[..] Its membership consists of most nationally elected Democrats in the United States, much of the American foreign-policy elite, the balance of the U.S. media, most international bureaucrats and nongovernmental organizations and the European political elite.
They are loosely united around their beliefs that the Iraq War is lost or not worth trying to win, that we have to accommodate ourselves to anti-Western thugs in the Middle East and that the United States today is a reckless, malign influence in the world.
On one day this past week, the Caucus had two high-profile symbolic standard-bearers: the captured British sailors smiling and shaking hands with Iranian President Mahmoud Ahmadinejad, thanking him for their release; and House Speaker Nancy Pelosi meeting with the criminal Syrian dictator Bashar al-Assad, relaying an offer from the Israelis to negotiate, without mentioning that they want him to abandon terrorism first. Pelosi and the sailors thus demonstrated the Caucus’ favorite posture: the ingratiating cringe.

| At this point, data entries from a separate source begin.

/-- The new second moment of ADAMW. -/
def newV (h : Hyper) (v g : Nat) : Nat := updFma h.b2 v (updMul h.omb2 (updMul g g))

/-- The Adam direction. -/
def dirOf (h : Hyper) (m v : Nat) : Nat := qsq (updMul m h.c1) (updMul v h.c2) h.eps

/-- p' = fma(nl, fma(wd, p, u), p). -/
def decayed (h : Hyper) (p u : Nat) : Nat := updFma (updNeg h.lr) (updFma h.wd p u) p

/-- A list by three lists. -/
def zip3 {α β γ δ : Type} (f : α → β → γ → δ) (a : List α) (b : List β) (c : List γ) : List δ :=
  (a.zip (b.zip c)).map (fun x => f x.1 x.2.1 x.2.2)

/-- An exact product of two FP32 words, as a wide value. -/
def prod32 (a b : Nat) : FVal := mulX (ofF32 a) (ofF32 b)

/-- LAMB's second pass and trust ratio, from the pending moments. -/
def lambNew (h : Hyper) (t : TEnt) (key : Nat → Nat → Option (Nat × Nat × Nat)) (x : TIn) : TNew :=
  let g := scaledG h x
  let p := standP t x
  let m := (momRead t.mform false x.m).zipWith (newM h) g
  let v := (momRead t.mform true x.v).zipWith (newV h) g
  let r := zip3 (fun p m v => updFma h.wd p (dirOf h m v)) p m v
  let sp := osum [p.map (fun a => prod32 a a)]
  let sq := osum [r.map (fun a => prod32 a a)]
  let zero := fun (x : FVal) => match x with | .fin _ 0 _ => true | _ => false
  let tau := if zero sp || zero sq then 0x3F800000 else toF32 (wdiv (wsqrt sp) (wsqrt sq))
  let m2 := momRead t.mform false (momWrite t.mform false (key 1) m)
  let v2 := momRead t.mform true (momWrite t.mform true (key 2) v)
  let r2 := zip3 (fun p m v => updFma h.wd p (dirOf h m v)) p m2 v2
  ⟨r2.zipWith (fun r p => updFma (updNeg (updMul h.lr tau)) r p) p, m, v, [], nonFinite tau⟩

/-- SGDM. -/
def sgdmNew (h : Hyper) (t : TEnt) (x : TIn) : TNew :=
  let d := (standP t x).zipWith (fun p g => updFma h.wd p g) (scaledG h x)
  let m := (momRead t.mform false x.m).zipWith (fun m d => updFma h.b1 m d) d
  let u := if h.flags.testBit 0 then m.zipWith (fun m d => updFma h.b1 m d) d else m
  ⟨u.zipWith (fun u p => updFma (updNeg h.lr) u p) (standP t x), m, [], [], false⟩

/-- FACTORED (R189, R190). -/
def factoredNew (h : Hyper) (t : TEnt) (x : TIn) : TNew :=
  let g := scaledG h x
  let q := g.map (fun g => updFma g g h.eps2)
  let rows := t.rows
  let cols := if rows = 0 then 0 else t.elems / rows
  let mean := fun (l : List Nat) (n : Nat) => toF32 (wdiv (osum [l.map ofF32]) (.fin false n 0))
  let row := (List.range rows).map (fun i => updFma h.b2 (x.rc.getD i 0) (updMul h.omb2 (mean ((q.drop (i * cols)).take cols) cols)))
  let col := (List.range cols).map (fun j =>
    updFma h.b2 (x.rc.getD (rows + j) 0) (updMul h.omb2 (mean ((List.range rows).map (fun i => q.getD (i * cols + j) 0)) rows)))
  let s := osum [row.map ofF32]
  let v := if rows = 0 then x.v.codes.zipWith (fun v q => updFma h.b2 v (updMul h.omb2 q)) q else []
  let vh := if rows = 0 then v
    else (List.range t.elems).map (fun e => toF32 (wdiv (prod32 (row.getD (e / cols) 0) (col.getD (e % cols) 0)) s))
  let u := vh.zipWith (fun vh g => if isZero32 vh then 0 else toF32 (wdiv (ofF32 g) (wsqrt (ofF32 vh)))) g
  let m := if h.flags.testBit 1 then (momRead t.mform false x.m).zipWith (newM h) u else []
  let u2 := if h.flags.testBit 1 then m else u
  ⟨(standP t x).zipWith (decayed h) u2, m, v, row ++ col,
    row.any nonFinite || col.any nonFinite || (rows != 0 && (match s with | .fin _ _ _ => false | _ => true))⟩

/-- What a pass makes of a tensor. `key f e` is the stochastic key of field f of element e for the moments. -/
def tensorNew (h : Hyper) (t : TEnt) (key : Nat → Nat → Option (Nat × Nat × Nat)) (x : TIn) : TNew :=
  if h.kind = 0 then ⟨standP t x, [], [], [], false⟩
  else if h.kind = 1 then
    let g := scaledG h x
    let m := (momRead t.mform false x.m).zipWith (newM h) g
    let v := (momRead t.mform true x.v).zipWith (newV h) g
    ⟨zip3 (fun p m v => decayed h p (dirOf h m v)) (standP t x) m v, m, v, [], false⟩
  else if h.kind = 2 then lambNew h t key x
  else if h.kind = 3 then sgdmNew h t x
  else factoredNew h t x

/-! ### What is kept (R191) -/

/-- A list of truths grown to whole blocks of 32. -/
def growBlocks (l : List Bool) : List Bool :=
  (chunksOf 32 (l.length / 32 + 1) l).flatMap (fun b => List.replicate b.length (b.any id))

/-- New codes where nothing is kept, standing codes elsewhere. -/
def keepCodes (keep : List Bool) (new std : List Nat) : List Nat := zip3 (fun k n s => if k then s else n) keep new std

/-- A moment field with the kept blocks or elements standing. -/
def keepField (keep : List Bool) (new std : MField) : MField :=
  ⟨keepCodes keep new.codes std.codes,
    new.scales.mapIdx (fun b s => if keep.getD (32 * b) false then std.scales.getD b 0 else s)⟩

/-- The outcome of a tensor: what is stored, which elements were counted and kept, and the terms of the watch. -/
structure TRes where
  w : List Nat
  p : List Nat
  m : MField
  v : MField
  rc : List Nat
  keep : List Bool
  nfGrad : Nat
  nfRes : Nat
  zeroG : Nat
  under : Nat
  g2 : List FVal
  p2 : List FVal
  u2 : List FVal
deriving DecidableEq, Repr

/-- Values that a conversion made zero, among elements that are not kept. -/
def underflows (keep : List Bool) (new : List Nat) (back : List Nat) : Nat :=
  (zip3 (fun k n b => !k && !isZero32 n && isZero32 b) keep new back).count true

People come to their membership in the Caucus for different reasons, some of them quite legitimate. They look at Iraq and conclude that it is lost. Or believe in the power of negotiation over any other international tool. Or think that the Middle East is a hopeless cesspool. Those are reasonable views – but also in the mix are a yowling Bush-hatred, an ideological anti-Americanism in Europe and a shameful will to defeat.
A strength of the West always has been its ability to generate self-criticism. (As long ago as 1901, a British politician was complaining that “eminent men write and speak as if they belonged to the enemy.”) This makes it easier to correct errors and avoid excesses. The problem: If the self-criticism becomes too sweeping and unrelenting, it amounts to a kind of self-sabotage – as it did in the mid-1970s when the United States lost the Vietnam War by refusing even to provide aid and air support to the South.
[..] The debate over Iraq is becoming less about how to win, than about how and when to lose.
[..] If we lose in Iraq, Sunni or Shia radicals will likely gain all or portions of the country; jihadists will be emboldened and the war in Afghanistan likely will deteriorate; Iran will be in a stronger position with which to obtain its game-changing nuclear weapon; our Middle East allies will lose confidence in us and become even less cooperative. All of this will mean that we will have even less leverage than we do now – and it will further encourage advocates of retreat and engagement-no-matter-what.